Standard Asiatic Oil Company Limited
- Formation: 1965
- Headquarters: Chittagong, Bangladesh
- Official language: Bengali
- Parent organization: Bangladesh Petroleum Corporation
- Website: saocl.gov.bd

= Standard Asiatic Oil Company Limited =

Standard Asiatic Oil, Bangladesh, Government-Owned

Standard Asiatic Oil Company Limited (স্ট্যান্ডার্ড এশিয়াটিক অয়েল কোম্পানী লিমিটেড) is a Bangladeshi government owned oil company under Bangladesh Petroleum Corporation. The company sells several grade lubricant, bitumen, diesel oil, furnace Oil, and LP gas.

== History ==
Standard Asiatic Oil Company Limited was established in 1965 as a joint venture of Asiatic Industries Limited and Esso.

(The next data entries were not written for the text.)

-- ==== Sys2Proof/Machine/Flags.lean ====
section
/-! DEFINITION. The flags and reports every block shares: MSI-X messages, event records (R264), mailbox completions
(R291), the fault collector's handling of one occurrence (R373 to R381), and a Keeper restart (R288, R289). -/

namespace Sys2Proof.Machine

/-! ## MSI-X and event records -/

/-- A message of a vector would be sent, left pending in a masked vector, or kept for the link (R244, R246). -/
def Ctl.msixTakes (c : Ctl) (h : Head) (v : Nat) : Bool :=
  (c.hd h).msixEn && ((c.hd h).masks v || c.linkReady h || decide (c.hstate h = 2) || decide (c.hstate h = 3))

/-- An MSI-X message on a head's vector: sent, left pending when masked, or kept while the head is DOWN or its Bus
Master Enable is 0 (R244, R246). -/
def Ctl.msix (c : Ctl) (h : Head) (v : Nat) : Ctl :=
  let x := c.hd h
  if !x.msixEn then c
  else if x.masks v then
    (if x.msixPend.contains v then c else c.setHd h { x with msixPend := v :: x.msixPend })
  else if c.linkReady h then c.emit (.msix h v)
  else if c.hstate h = 2 ∨ c.hstate h = 3 then c.setHd h { x with waiting := x.waiting ++ [.msix v] }
  else c

/-- Record types of R379: vendor specific, general media, memory module. -/
def kindVendor : Nat := 0
def kindMedia : Nat := 1
def kindModule : Nat := 2

/-- The logs of R264. -/
def logInfo : Nat := 0
def logWarn : Nat := 1
def logFail : Nat := 2
def logFatal : Nat := 3

/-- A log with one more record, or, at 128 records, with one more overflow (R264). -/
def EventLog.add (l : EventLog) (kind code headNo time info flags : Nat) : EventLog :=
  if l.recs.length < 128 then
    { l with recs := l.recs ++ [⟨l.nextHandle, kind, code, headNo, time, info, flags⟩], nextHandle := l.nextHandle + 1 }
  else
    { l with
      overflow := min (l.overflow + 1) 0xFFFF
      firstOverflow := if l.overflow = 0 then time else l.firstOverflow
      lastOverflow := time }

/-- One event record in one log of one head, with the interrupt its policy asks for; a fenced head's logs take none
(R248, R264). -/
def Ctl.event (c : Ctl) (h : Head) (log kind code headNo info flags : Nat) : Ctl :=
  if c.live h then
    match (c.hd h).logs[log]? with
    | none => c
    | some l =>
      let c1 := c.modHd h fun x =>
        { x with logs := x.logs.set log (l.add kind code headNo c.now info flags) }
      if l.policy % 4 = 1 then c1.msix h (l.policy / 16) else c1
  else c

/-- A vendor event on every head that is not fenced (R264). -/
def Ctl.eventAll (c : Ctl) (log code headNo info : Nat) : Ctl :=
  c.forHeads fun h c => c.event h log kindVendor code headNo info 0

/-- A vendor event about a head, on the other head (R245). -/
def Ctl.eventOther (c : Ctl) (h : Head) (log code : Nat) : Ctl :=
  c.event h.other log kindVendor code h.num 0 0

/-! ## Mailbox completions -/

/-- A mailbox command completes with a Return Code and an OCS code (R291): its completion stands in the mailbox, its claims end
(R20), and the doorbell interrupt is raised when enabled (R290). A background command's claims are kept 256 above the block's
number, and end with it. -/
def Ctl.finishAs (c : Ctl) (h : Head) (op rc ocs : Nat) (out : Bytes) : Ctl :=
  let k : Completion := ⟨op, rc, ocs, out⟩
  let c1 := (c.modHd h fun x => { x with mbox := { x.mbox with pend := none, last := some k } }).emit (.mailbox h k)
  let c2 := { c1 with claims := c1.claims.filter fun e => decide (e.2 ≠ h) || decide (256 ≤ e.1) }
  if (c2.hd h).mbox.doorbellIrq then c2.msix h 0 else c2

/-- An OCS command completes with an OCS code and the Return Code R291 pairs with it. -/
def Ctl.finish (c : Ctl) (h : Head) (op : Nat) (o : Ocs) (out : Bytes) : Ctl := c.finishAs h op o.rc o.num out

/-- A mailbox command goes on and waits (R293). -/
def Ctl.await (c : Ctl) (h : Head) (op : Nat) (p : Bytes) (w : Wait) (aux : Nat) (blocks : List Nat := []) : Ctl :=
  c.modHd h fun x => { x with mbox := { x.mbox with pend := some ⟨op, p, w, aux⟩, waitBlocks := blocks } }

/-- A background command starts (R294): the command completes with Background Command Started. -/
def Ctl.startBg (c : Ctl) (h : Head) (op : Nat) (p : Bytes) (aux : Nat) : Ctl :=
  let k : Completion := ⟨op, 1, 0, []⟩
  let c0 := { c with claims := c.claims.map fun (e : Nat × Head) => if e.2 = h ∧ e.1 < 256 then (e.1 + 256, e.2) else e }
  let c1 := (c0.modHd h fun x => { x with mbox := { x.mbox with
    pend := none, last := some k, bg := some ⟨op, p, 0, aux⟩, bgTracked := true } }).emit (.mailbox h k)
  if (c1.hd h).mbox.doorbellIrq then c1.msix h 0 else c1

/-- A background command ends (R294): its final codes appear in Background Command Status, and the interrupt of R290
is raised when enabled; a Function Level Reset has ended the tracking when `bgTracked` is false. -/
def Ctl.finishBg (c : Ctl) (h : Head) (o : Ocs) : Ctl :=
  match (c.hd h).mbox.bg with
  | none => c
  | some g =>
    let k : Completion := ⟨g.op, o.rc, o.num, []⟩
    let tracked := (c.hd h).mbox.bgTracked
    let c0 := { c with claims := c.claims.filter fun e => decide (e.2 ≠ h) || decide (e.1 < 256) }
    let c1 := c0.modHd h fun x => { x with mbox := { x.mbox with
      bg := none, bgLast := if tracked then some k else x.mbox.bgLast } }
    if tracked then
      let c2 := c1.emit (.background h k)
      if (c2.hd h).mbox.bgIrq then c2.msix h 0 else c2
    else c1

/-! ## Keeper restart -/

/-- The part's unique identity (IDC_UNIQUE_ID). -/
def Ctl.uniqueId (c : Ctl) : Nat := (List.range 4).foldl (fun a i => a + c.get (R.IDC_UNIQUE_ID_ID i) * 2 ^ (32 * i)) 0

/-- IDC_PART_ID with bit 0 zero, as record headers carry it (R394). -/
def Ctl.partCode (c : Ctl) : Nat :=
  c.get R.IDC_PART_ID_PART_NUMBER * 65536 + c.get R.IDC_PART_ID_STEP_LETTER * 4096 + c.get R.IDC_PART_ID_STEP_DIGIT * 256

/-- The KIND of the record that belongs at a place (R393, R394). -/
def recordKind (place : Nat) : Nat := min place 8

/-- A body length suits a place (R394, R395): that of its layout. -/
def recordFits (place n : Nat) : Bool := match recordKind place with
  | 1 => decide (n = 8)
  | 2 => decide (n = 1)
  | 3 => decide (n = 21)
  | 4 => decide (n = 1)
  | 5 => decide (4 ≤ n) && decide (n ≤ 4 + 16 * 64) && decide (n % 16 = 4)
  | 6 => decide (n ≤ 16384)
  | 7 => decide (n ≤ 1024)
  | _ => decide (4 ≤ n) && decide (n ≤ 4 + 4 * 8192) && decide (n % 4 = 0)

/-- The header of a record but for its CHECK, as it stands in flash (R394). -/
def FlashRec.head (r : FlashRec) : Bytes := toLE 2 r.hdrKind ++ toLE 2 r.version ++ toLE 4 r.length ++ toLE 16 r.uid ++ toLE 4 r.part

/-- The CHECK of a record that holds whole: CRC-32 over header and body (R394). -/
def FlashRec.crc (r : FlashRec) : Nat := crc32 (r.head ++ r.body)

/-- A record as this part writes it (R394): its own identity in the header, zero in the FRU record. A record cut short fails its check:
what then stands as CHECK nothing else reads. -/
def Ctl.flashRec (c : Ctl) (kind : Nat) (body : Bytes) (bad : Bool) : FlashRec :=
  let r : FlashRec := ⟨kind, body, recordKind kind, 1, body.length, if kind = 7 then 0 else c.uniqueId, c.partCode, 0⟩
  { r with check := r.crc ^^^ bit bad }

/-- A record is usable (R394): its CHECK matches, its KIND and LENGTH suit its place, its PART matches, and it carries this part's identity,
the FRU record apart. -/
def Ctl.usable (c : Ctl) (r : FlashRec) : Bool :=
  decide (r.check = r.crc) && decide (r.hdrKind = recordKind r.kind) && decide (r.length = r.body.length) &&
    recordFits r.kind r.length && decide (r.part = c.partCode) && (decide (r.kind = 7) || decide (r.uid = c.uniqueId))

/-- The usable record of a kind (R394). Kinds 1 to 8 are those of R394, 8 that of the base die; 16 + d is the calibration
record of die d. -/
def Ctl.record (c : Ctl) (kind : Nat) : Option Bytes :=
  match c.sbp.recs.find? fun r => decide (r.kind = kind) with
  | some r => if c.usable r then some r.body else none
  | none => none

/-- A body with bytes replaced from an offset on, longer when that is needed (R398). -/
def fruBody (old : Bytes) (off : Nat) (data : Bytes) : Bytes :=
  let n := max old.length (off + data.length)
  let b := padTo n old
  b.take off ++ data ++ b.drop (off + data.length)

/-- The body that a write puts into flash: it is formed when the record is written, so what writes before it left stays (R398). -/
def Ctl.writeBody (c : Ctl) (w : FlashWrite) : Bytes := match w.from_ with
  | some off => fruBody ((c.record w.kind).getD []) off w.body
  | none => w.body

After the Independence of Bangladesh in 1972, Esso left the company and their shares were taken over by the government of Bangladesh. The shares of Esso given to Bangladesh Petroleum Corporation, under the Ministry of Power, Energy and Mineral Resources, which now owns 50 per cent of Standard Asiatic Oil Company Limited.

Only Standard Asiatic Oil and Eastern Refinery Limited store oil condensate in Bangladesh.